The goal here is to apply a torque on the pendulum to swing it up so it stays upright.
Execute the cell below to see an exemple of interactions with the environment : we first apply a random torque every time step, and then just apply a counterclockwise torque.

In [None]:
import gym
env = gym.make("Pendulum-v0")
env.reset()
for i in range(200):
    env.step(env.action_space.sample() if i < 100 else [2])
    env.render()
env.render(close=1)

In that environment, the reward is given at each time step according to the torque applied to the pendulum, so depending on the starting point it may take a few steps to reach the top, that's why the maximum score reachable is in average around -100.

We can easily test our program on that simple environment (it usually takes a few hundred episodes to stabilize around -100)

In [None]:
import os
os.chdir("./Code/DDPG/")
import tensorflow as tf
from Agent import Agent

tf.reset_default_graph()
with tf.Session() as sess:

    agent = Agent(sess)
    agent.run()
    agent.play(1)
    agent.close()

We can see that this algorithm converges pretty quickly in that simple environment and we can visualize the final policy which is quite effective, even if on the end it fails to keep the pendulum exactly on the vertical. This is because the tiny negative reward it gets on the end by keeping a small effort on the pendulum is "hidden" by the large rewards from the swing at the beginning.


![](./Images/DDPG_results.png) | ![](./Images/Pendulum.gif)
:-:                            | :-:
Raw and mean episode rewards   | The agent in action

Another interesting continuous environment is the [Bipedal Walker](http://gym.openai.com/envs/BipedalWalker-v2/) from gym where the goal is to apply torques on each part of the legs of a simple walker to make it go as far as possible. 
From Gym documentation :
> Reward is given for moving forward, total 300+ points up to the far end. If the robot falls, it gets -100. Applying motor torque costs a small amount of points, more optimal agent will get better score. State consists of hull angle speed, angular velocity, horizontal speed, vertical speed, position of joints and joints angular speed, legs contact with ground, and 10 lidar rangefinder measurements. There's no coordinates in the state vector.

In [None]:
import gym
env = gym.make("BipedalWalker-v2")
env.reset()
for i in range(200):
    env.step(env.action_space.sample())
    env.render()
env.render(close=1)

This environment is more challenging because of the size of the observation space : at each time step, the agent receives 24 different values (instead of 3 for the Pendulum).

We can run the same algorithm to solve this environment, except it will take more time to achieve satisfying results. I ran it for about 6 hours 



Results after 4h                  | Results after 6h
:-:                               | :-:
![](./Images/BipedalWalker_1.gif) | ![](./Images/BipedalWalker_2.gif)

### Notes
* A possible amelioration is to upgrade the experience buffer to a prioritized one [[Schaul et al.](https://arxiv.org/pdf/1511.05952.pdf)].

## Rainbow DQN

### Concept
Since the apparition of DQN in 2013, many improvements have been developped to enhance the basic algorithm such as Double DQN or C51, but no one had tried to combine all these ameliorations until October 2017 giving the Rainbow algorithm [[Hessel et al.](https://arxiv.org/pdf/1710.02298.pdf)].

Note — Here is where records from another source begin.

/-- The frame passes its CRC and has a known type. -/
def frameOk (f : BitVec 96) : Bool := frameCrc f = (crc12 f).toNat && (frameType f = 1 || frameType f = 2)

/-- A member forwards a frame with `HOP` + 1 (R694). Log entry 134: DEDUCED. -/
def State.forward (s : State) (f : BitVec 96) (inverted : Bool) : State :=
  if s.kcRole = 2 then { s with time := { s.time with kco := some (makeFrame (frameType f) (frameHop f + 1) (framePayload f) inverted) } } else s

/-- A frame arrives on `KCI` (R692 to R696): `run` is its effect when it is valid. Log entry 134: DEDUCED. -/
def State.kettle (s : State) (f : BitVec 96) (run : State → State) : State :=
  if s.kcRole ≠ 1 ∧ s.kcRole ≠ 2 then s
  else if !frameOk f then (s.forward f true).bump (rk 3 0x114)
  else run ({ s.forward f false with time := { (s.forward f false).time with kcHop := BitVec.ofNat 8 (frameHop f) } }.bump (rk 3 0x110))

/-- A member's chip time at the instant bit 0 of a TIME_LOAD reached its `KCI`, in units of 2^-32 ns (R695). -/
def kcTime (s : State) (f : BitVec 96) : Nat := 2 ^ 32 * (framePayload f + frameHop f * 120) + 2 ^ 32 * s.kcWirePs / 1000

/-- TIME_LOAD (R661, R692, R694, R695): while the tick is stopped the load waits as a TIME_SET does (R865). Log entry 135: DEDUCED. -/
def timeLoad (f : BitVec 96) (age : FrameAge) (s : State) : State :=
  s.kettle f fun s =>
    if s.kcRole ≠ 2 ∨ frameType f ≠ 1 then s
    else if s.timingRuns then s.loadTime (kcTime s f + age.ago * s.time.increment / 4000)
    else { s with time := { s.time with pending := s.time.pending ++ [TimeChange.load (kcTime s f) age.beforeStop] } }

def execTimeLoad (frame : BitVec 96) (age : FrameAge) (s : State) : Out := .next (timeLoad frame age s)

/-- PING (R692, R694, R696). -/
def kettlePing (f : BitVec 96) (roundNs : Nat) (s : State) : State :=
  s.kettle f fun s =>
    if s.kcRole = 1 ∧ frameType f = 2 ∧ s.time.pingOut then
      { s with time := { s.time with pingOut := false, kcRingHops := BitVec.ofNat 8 (frameHop f), kcRoundNs := BitVec.ofNat 32 roundNs } }
    else s

def execPing (frame : BitVec 96) (roundNs : Nat) (s : State) : Out := .next (kettlePing frame roundNs s)

/-- PING_TIMEOUT (R696). Log entry 19: DESIGN CHOICE. -/
def pingTimeout (s : State) : State := if s.time.pingOut then { s with time := { s.time with pingOut := false, kcRoundNs := 0xFFFFFFFF } } else s

def execPingTimeout (s : State) : Out := .next (pingTimeout s)

/-- RESERVED_TYPE_FRAME (R694). -/
def reservedTypeFrame (f : BitVec 96) (s : State) : State := if frameOk f then s else s.kettle f id

/-- Log entry 134: DEDUCED. -/
def execReservedTypeFrame (frame : BitVec 96) (s : State) : Out := .next (reservedTypeFrame frame s)
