-- ==== Sys2Proof/Machine/Regs.lean ====
section
/-! DEFINITION. READ_CFG, WRITE_CFG and WRITE_CFG_BLOCK (R12 to R25, R39, R41, R46 to R48, R604 to R610, R620 to R622), what reads and writes of single registers do (R519, R554, R557, R558, R570, R659, R676, R681, R691, R695 to R700, R728, R736, R737, R747, R757, R791, R807, R808), and the rows of those registers. -/

namespace Sys2Proof.Machine

/-! ### Addresses (R12 to R15) -/

/-- The scope, page and offset of an address. -/
def addrScope (a : Nat) : Nat := a / 2 ^ 28 % 16
def addrPage (a : Nat) : Nat := a / 2 ^ 20 % 256
def addrOff (a : Nat) : Nat := a % 2 ^ 20

/-- The quire of a quire-scope address. -/
def addrQuire (a : Nat) : QId := ⟨(addrScope a + 7) % 8, Nat.mod_lt _ (by decide)⟩

/-- The last register of an address's page. -/
def addrLast (a : Nat) : Option Nat := if addrScope a = 0 then chipPageLast (addrPage a) else if addrScope a ≤ 8 then quirePageLast (addrPage a) else none

/-- RANGE of an access to `count` words (R13 to R15, R621). Log entry 149: DEDUCED. -/
def accessRange (a count : Nat) : Option Refuse :=
  match addrLast a with
  | none => rangeAt 0
  | some last => if last < addrOff a then rangeAt 0 else if last < addrOff a + 4 * (count - 1) then rangeAt 4 else none

/-! ### Reads -/

/-- A read of one word and what it changes: `FEC_PEAK` clears (R519), `TIME0` latches (R699), error records become read (R757), and a committed word is read from chip-level SRAM, which may give it with an uncorrectable error (R738, R759). Log entry 136: DEDUCED. -/
def readWord (s : State) (a : Nat) (read : LineOutcome) : Word × State :=
  let page := addrPage a
  let o := addrOff a
  if addrScope a = 0 then
    let w := s.chipWord page o
    let s :=
      if page = 4 ∧ 0x1000 ≤ o ∧ o < 0x1400 ∧ o % 0x40 = 0x30 then s.modLane (laneId ((o - 0x1000) / 0x40)) fun x => { x with fecPeak := 0 }
      else if page = 2 ∧ o = 0 then
        { s with time := { s.time with latched := (s.timeWord s.modeOz 1, s.timeWord s.modeOz 2, BitVec.ofNat 32 s.time.frac) } }
      else if page = 6 ∧ 0x100 ≤ o ∧ o < 0x120 then { s with collector := { s.collector with firstError := s.collector.firstError.map ErrRec.markRead } }
      else if page = 6 ∧ 0x120 ≤ o ∧ o < 0x140 then { s with collector := { s.collector with secondError := s.collector.secondError.map ErrRec.markRead } }
      else s
    (w, s)
  else
    let q := addrQuire a
    let x := s.quire q
    let w := x.readWord q s.modeOz page o
    let s :=
      if page = 0x1C ∧ 0x100 ≤ o ∧ o < 0x120 then s.modQuire q fun x => { x with firstError := x.firstError.map ErrRec.markRead }
      else if page = 0x1C ∧ 0x120 ≤ o ∧ o < 0x140 then s.modQuire q fun x => { x with secondError := x.secondError.map ErrRec.markRead }
      else if cfgMask page o ≠ 0 ∧ !x.state.writable then s.chipSramRead { outcome := read, entry := a }
      else s
    (w, s)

Five main improvements were used in that algorithm :
- Double DQN [[Van Hasselt et al.](https://arxiv.org/pdf/1509.06461.pdf)]
- Dueling DQN [[Wang et al.](https://arxiv.org/pdf/1511.06581.pdf)]
- Prioritized Experience Replay [[Schaul et al.](https://arxiv.org/pdf/1511.05952.pdf)]
- Distributional DQN [[Bellemare et al.](https://arxiv.org/abs/1707.06887)]
- Noisy DQN [[Fortunato et al.](https://arxiv.org/pdf/1706.10295.pdf)]

![](./Images/Rainbow.jpg)

I won't describe all these enhancements in details since a better description is given on the [related blog post](https://rlsupaero.wordpress.com/2017/11/08/deep-rl-key-papers/) (along other approaches).

### Implementation
*This code can be found in ./BlogFiles/Code/Rainbow/*


The benefit of this algorithm is that it doesn't require a whole new architecture, we can just start from a classical DQN implementation and add features on top of it. That's what I did with the double and the dueling DQN, and with PER but I didn't have time to add Distributional and Noisy DQN yet.

The implementation is quite simple and the general outline of the code is exactly the same as the other codes (A3C and DDPG). As usual, let's analyze the code for the network architecture and the agent.

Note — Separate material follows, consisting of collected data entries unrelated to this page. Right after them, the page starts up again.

/-- What a returned read, a failed write, a failed command and a copied line of a migration leave: up to 8 wrong symbols of a line corrected and more an uncorrectable error, up to three retries of a write and three replays of a command with its bank's pending ones, counters, poison and its readers, and the ranks (R464 to R468, R474, R495 to R504). The model's choices that it rests on: log entries 3, 118, 119, 151, 170. -/
def Obligations.DramErrors : Prop :=
  ∀ (s : State) (q : QId) (outcome : LineRead) (r : DramReq),
    let x := s.quire q
    let d := x.dram
    let wrong := outcome.wrong.val
    let gone := { d with issued := d.issued.erase r }
    let late := r.port = .fetch ∧ (r.critical = true ∨ r.age + x.latencyTarget < d.clock)
    let one := fun (t : State) (keys : List Nat) => ∀ k ∈ keys, s.CountsOne q (rk 0x11 k) t
    let tainted := fun (y : Quire) =>
      (r.port ≠ .scratch → (∀ it ∈ x.store ++ x.ready, it.kind = .pattern → it.seq = r.seq → { it with poisoned := true } ∈ y.store ++ y.ready)
        ∧ (noSeq ≤ r.seq → r.seq < tableSeq 0 → (r.sig, r.seq - noSeq) ∈ y.seq.landingBad)
        ∧ ∀ sl ∈ x.slots, sl.seq = r.seq ∨ tableSeq sl.seq = r.seq → { sl with poisoned := true } ∈ y.slots)
      ∧ (r.port = .scratch → y.derivation = x.derivation.map fun v => { v with todo := [], failed := some (v.failed.getD r.sig) })
    let outside := fun (t : State) (line : Nat) => (∀ a, a < 64 * line ∨ 64 * line + 64 ≤ a → bget a (t.quire q).dram.mem = bget a d.mem) ∧ ∀ q', q' ≠ q → t.quire q' = s.quire q'
    injecting 0x18 0 x.injections = false →
      (d.issued.find? (fun z => !z.write && z.port ≠ .migration) = some r →
        (wrong = 0 → r.line ∉ d.poison → ¬late → exec (.dramRead q outcome) s = .next (s.setQuire q { x with dram := gone }))
        ∧ (0 < wrong → wrong ≤ 8 → r.line ∉ d.poison → ¬late → s.Makes (.dramRead q outcome) q { x with dram := gone } (one · [0x200]))
        ∧ (wrong = 0 → r.line ∉ d.poison → late → s.Makes (.dramRead q outcome) q { x with dram := gone } (one · [0x22C]))
        ∧ (wrong = 0 → r.line ∈ d.poison → ∃ t, exec (.dramRead q outcome) s = .next t ∧ s.Within t q ∧ (t.quire q).dram = gone ∧ one t [0x208] ∧ tainted (t.quire q))
        ∧ (8 < wrong → outcome.miscorrected = false → d.migrating = false →
          ∃ t, exec (.dramRead q outcome) s = .next t ∧ s.Within t q ∧ one t [0x204, 0x208] ∧ (t.quire q).liveReg (rk 0x11 0x238) = BitVec.ofNat 32 r.line
            ∧ (∀ l, l ∈ (t.quire q).dram.poison ↔ l = r.line ∨ l ∈ d.poison) ∧ (t.quire q).dram.issued = d.issued.erase r ∧ tainted (t.quire q)
            ∧ (t.quire q).dram.migrating = d.spareOk ∧ t.collector.reports.length = s.collector.reports.length + 1)
        ∧ (8 < wrong → outcome.miscorrected = true → r.line ∉ d.poison → ∃ t, exec (.dramRead q outcome) s = .next t ∧ one t [0x200] ∧ outside t r.line
            ∧ (t.quire q).dram.issued = d.issued.erase r ∧ (t.quire q).dram.poison = d.poison ∧ t.collector.reports = s.collector.reports))
      ∧ (d.issued.find? (·.write) = some r →
        (r.retries < 3 → s.Makes (.writeCrcAlert q) q { x with dram := { d with issued := d.issued.map fun z => if z = r then { z with retries := z.retries + 1 } else z } } (one · [0x210]))
        ∧ (3 ≤ r.retries → d.migrating = false → ∃ t, exec (.writeCrcAlert q) s = .next t ∧ (t.quire q).dram.issued = d.issued.erase r ∧ one t [0x204]
            ∧ (t.quire q).liveReg (rk 0x11 0x238) = BitVec.ofNat 32 r.line ∧ outside t r.line ∧ t.collector.reports.length = s.collector.reports.length + 1))
      ∧ (d.lastOther = none → d.issued.getLast? = some r →
        (r.replays < 3 → ∃ again, s.Makes (.caParityAlert q) q { x with dram := { d with issued := again } } (one · [0x214])
            ∧ again.length = d.issued.length ∧ again.getLast? = some { r with replays := r.replays + 1 } ∧ (∀ z ∈ d.issued, z ≠ r → z ∈ again)
            ∧ again.filter (fun z => !(d.banksOf z).any fun b => (d.banksOf r).contains b) <+: again)
        ∧ (3 ≤ r.replays → r.write = false → r.port ≠ .migration → d.migrating = false → ∃ t, exec (.caParityAlert q) s = .next t ∧ s.Within t q ∧ (t.quire q).dram.issued = d.issued.erase r
            ∧ one t [0x204, 0x208] ∧ tainted (t.quire q) ∧ t.collector.reports.length = s.collector.reports.length + 1)
        ∧ (3 ≤ r.replays → r.write = false → r.port = .migration → d.migrating = true → d.spare.isSome = true → d.onSpare r.line = false → d.migrateNext + 1 < d.rows * 4096 →
            ∃ t e, exec (.caParityAlert q) s = .next t ∧ s.Within t q ∧ (t.quire q).dram = e ∧ (∀ l, l ∈ e.poison ↔ l = r.line ∨ l ∈ d.poison) ∧ e.migrating = true ∧ e.migrateNext = d.migrateNext + 1
              ∧ (∃ ask : DramReq, e.queue = d.queue ++ [ask] ∧ ask.port = .migration) ∧ one t [0x204, 0x208] ∧ t.collector.reports.length = s.collector.reports.length + 1)
        ∧ (3 ≤ r.replays → r.write = true → d.migrating = false → ∃ t, exec (.caParityAlert q) s = .next t ∧ (t.quire q).dram.issued = d.issued.erase r ∧ one t [0x204] ∧ outside t r.line
            ∧ t.collector.reports.length = s.collector.reports.length + 1))
      ∧ (∀ rank n, d.lastOther = some (rank, n) →
        (n < 3 → s.Makes (.caParityAlert q) q { x with dram := { d with lastOther := some (rank, n + 1) } } (one · [0x214]))
        ∧ (3 ≤ n → d.migrating = false → (∀ k, d.spare = some k → k.val ≠ rank) → ∃ t, exec (.caParityAlert q) s = .next t ∧ (∀ q', q' ≠ q → t.quire q' = s.quire q') ∧ one t [0x204]
            ∧ t.collector.reports.length = s.collector.reports.length + 1
            ∧ (t.quire q).dram.lastOther = none ∧ (t.quire q).dram.migrating = (d.spareOk && (d.physL0 = rank || d.physL1 = rank))))
      ∧ (∀ spare : Fin 3, d.migrating = true → d.issued.find? (·.port = .migration) = some r → d.spare = some spare → wrong = 0 → r.line ∉ d.poison →
          let i := d.migrateNext + 1
          let old := if d.migrateRank = 0 then d.physL0 else d.physL1
          (i < d.rows * 4096 → ∃ ask : DramReq, exec (.migrationCopy q outcome false) s = .next (s.setQuire q { x with dram := { gone with migrateNext := i, queue := d.queue ++ [ask] } })
            ∧ ask.port = .migration ∧ ask.write = false ∧ ask.line = (2 * (i / 4096) + d.migrateRank) * 4096 + i % 4096)
          ∧ (i = d.rows * 4096 → old < 3 → old ≠ spare.val → ∃ t e, exec (.migrationCopy q outcome false) s = .next t ∧ s.Within t q ∧ (t.quire q).dram = e
              ∧ e.migrating = false ∧ e.spareOk = false ∧ e.ranks[spare] = .active ∧ e.ranks.toList[old]? = some .retired
              ∧ e.physL0 = (if d.migrateRank = 0 then spare.val else d.physL0) ∧ e.physL1 = (if d.migrateRank = 0 then d.physL1 else spare.val) ∧ e.mem = d.mem)
          ∧ ∃ t e, exec (.migrationCopy q outcome true) s = .next t ∧ s.Within t q ∧ (t.quire q).dram = e ∧ e.migrating = false ∧ e.spareOk = false ∧ e.ranks[spare] = .failed
              ∧ one t [0x204] ∧ (t.quire q).liveReg (rk 0x11 0x238) = BitVec.ofNat 32 r.line)

/-! ### Time and clocks -/

/-- TIME_SET, TIME_ADJ and TIME_READ, and the tick: chip time grows by the increment, modulo 2^64 ns, and a TIME_SET, a TIME_ADJ or a kettle time load that waits takes effect at the next tick; with it items of the delay list, edges, a park profile and the ends of marker pulses that are due (R218, R268, R275, R290, R303, R660 to R666, R695, R795, R865). The model's choices that it rests on: log entries 9, 91, 131, 135, 141, 154, 167. -/
def Obligations.ChipTime : Prop :=
  ∀ (s : State) (h : Hdr) (p : Params),
    let ns := s.time.ns
    let asked := parT12 s.modeOz p 0
    let rate := par p 0 8
    let total := 2 ^ 32 * ns + s.time.frac + s.time.increment
    let ticked := { s.time with ns := total / 2 ^ 32 % 2 ^ 64, frac := total % 2 ^ 32, ticks := s.time.ticks + 1 }
    let law : TimeLaw := { till := 4000 * (s.time.ticks + 1), total := 2 ^ 32 * ticked.ns + ticked.frac, increment := s.time.increment }
    let stepped := { ticked with pending := [], past := law :: s.time.past }
    let selects := fun (t : State) => t.cal = { s.cal with selections := t.cal.selections, waiting := t.cal.waiting }
      ∧ (s.cal.waiting = [] → t.cal = s.cal) ∧ ∀ r ∈ t.cal.waiting, r ∈ s.cal.waiting
    let due := fun (now : Nat) (it : Item) => match it.due with | some d => decide (d ≤ now) | none => true
    let now := (s.time.ticks + 1) * 4000
    let quires := fun (t : State) => ∀ q,
      let x := s.quire q
      let y := t.quire q
      let fired := x.firePins ((now : Int) - x.origin)
      y = { x with
          dram := { x.dram with clock := x.dram.clock + 1 }, ready := x.ready ++ x.delay.filter (due t.time.ns), delay := x.delay.filter fun it => !due t.time.ns it
          pins := y.pins, termOn := y.termOn, spilled := y.spilled, parkDue := y.parkDue, markers := y.markers }
        ∧ ((∀ p at_, x.parkDue = some (p, at_) → now < at_) → y.pins = fired.pins ∧ y.spilled = fired.spilled ∧ y.termOn = x.termOn ∧ y.parkDue = x.parkDue)
        ∧ (∀ p at_, x.parkDue = some (p, at_) → at_ ≤ now → y.spilled = [] ∧ y.parkDue = none ∧ (x.spilled = [] → y.pins = (x.takeProfile p).pins ∧ y.termOn = (x.takeProfile p).termOn))
        ∧ ∀ m < 2, (y.marker m).active = ((x.marker m).active && !(x.markerFall m).any (· < now))
    (s.Takes opTimeSet h p → t12Ok s.modeOz p 0 = true → asked < 2 ^ 63 →
      s.Serves (.timeSet h p) h opTimeSet [] { s with time := { s.time with pending := s.time.pending ++ [.set asked] } })
    ∧ (s.Takes opTimeAdj h p → 0x00FFBE76C9 ≤ rate → rate ≤ 0x0100418937 →
      s.Serves (.timeAdj h p) h opTimeAdj [] { s with time := { s.time with pending := s.time.pending ++ [.adj (BitVec.ofNat 40 rate)] } } [rk 2 0x24])
    ∧ (s.Takes opTimeRead h p →
      s.Serves (.timeRead h p) h opTimeRead
        ((if s.modeOz then le 4 (ns % 1000000000) ++ le 8 (ns / 1000000000 % 2 ^ 48) else le 8 ns ++ le 4 0) ++ le 4 s.time.frac ++ le 8 s.time.increment) s)
    ∧ (s.timingRuns = true → s.heldPackets = [] →
        (s.time.pending = [] → ∃ t, exec .timeTick s = .next t ∧ t = { s with time := ticked, quires := t.quires, cal := t.cal } ∧ quires t ∧ selects t)
        ∧ (∀ i, s.time.pending = [.adj i] → ∃ t, exec .timeTick s = .next t ∧ t = { s with time := { stepped with increment := i.toNat }, quires := t.quires, cal := t.cal } ∧ quires t ∧ selects t)
        ∧ (∀ v, s.time.pending = [.set v] → s.syncMode = 0 → ∃ t, exec .timeTick s = .next t ∧ quires t ∧ selects t
            ∧ ({ s with time := { stepped with ns := v % 2 ^ 64, frac := 0, valid := true }, quires := t.quires, cal := t.cal } : State).Tallies t [rk 2 0x20])
        ∧ (∀ v before, s.time.pending = [.load v before] → s.syncMode = 0 → ∃ t n, exec .timeTick s = .next t ∧ quires t ∧ selects t
            ∧ n = v + ((before + 4000) * s.time.increment / 4000).toNat
            ∧ ({ s with time := { stepped with ns := n / 2 ^ 32 % 2 ^ 64, frac := n % 2 ^ 32, valid := true }, quires := t.quires, cal := t.cal } : State).Tallies t [rk 2 0x20]))
    ∧ (s.timingRuns = false → s.heldPackets = [] → exec .timeTick s = .next s)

First, let's build a dueling convolutional network. The network is composed of three convolutional layers followed by two streams of fully connected layers that output the advantage of each action (ACTION_SIZE outputs) and the value of the input state (1 output).

![](./Images/dueling_dqn.png)

In [None]:
def build_model():

    inputs = tf.placeholder(tf.float32, [None, *STATE_SIZE],
                                 name='Input_state')

    with tf.variable_scope('Convolutional_Layers'):
        conv1 = tf.layers.conv2d(inputs=inputs,
                                 filters=32,
                                 kernel_size=[8, 8],
                                 strides=[4, 4],
                                 padding='VALID',
                                 activation=tf.nn.relu)
        conv2 = tf.layers.conv2d(inputs=conv1,
                                 filters=64,
                                 kernel_size=[4, 4],
                                 strides=[2, 2],
                                 padding='VALID',
                                 activation=tf.nn.relu)
        conv3 = tf.layers.conv2d(inputs=conv2,
                                 filters=64,
                                 kernel_size=[3, 3],
                                 strides=[1, 1],
                                 padding='VALID',
                                 activation=tf.nn.relu)

        # Flatten the output
        hidden = tf.layers.flatten(conv3)

    return inputs

def dueling(hidden):

    advantage_stream = tf.dense(hidden, 32, activation=tf.nn.relu)
    value_stream = tf.dense(hidden, 32, activation=tf.nn.relu)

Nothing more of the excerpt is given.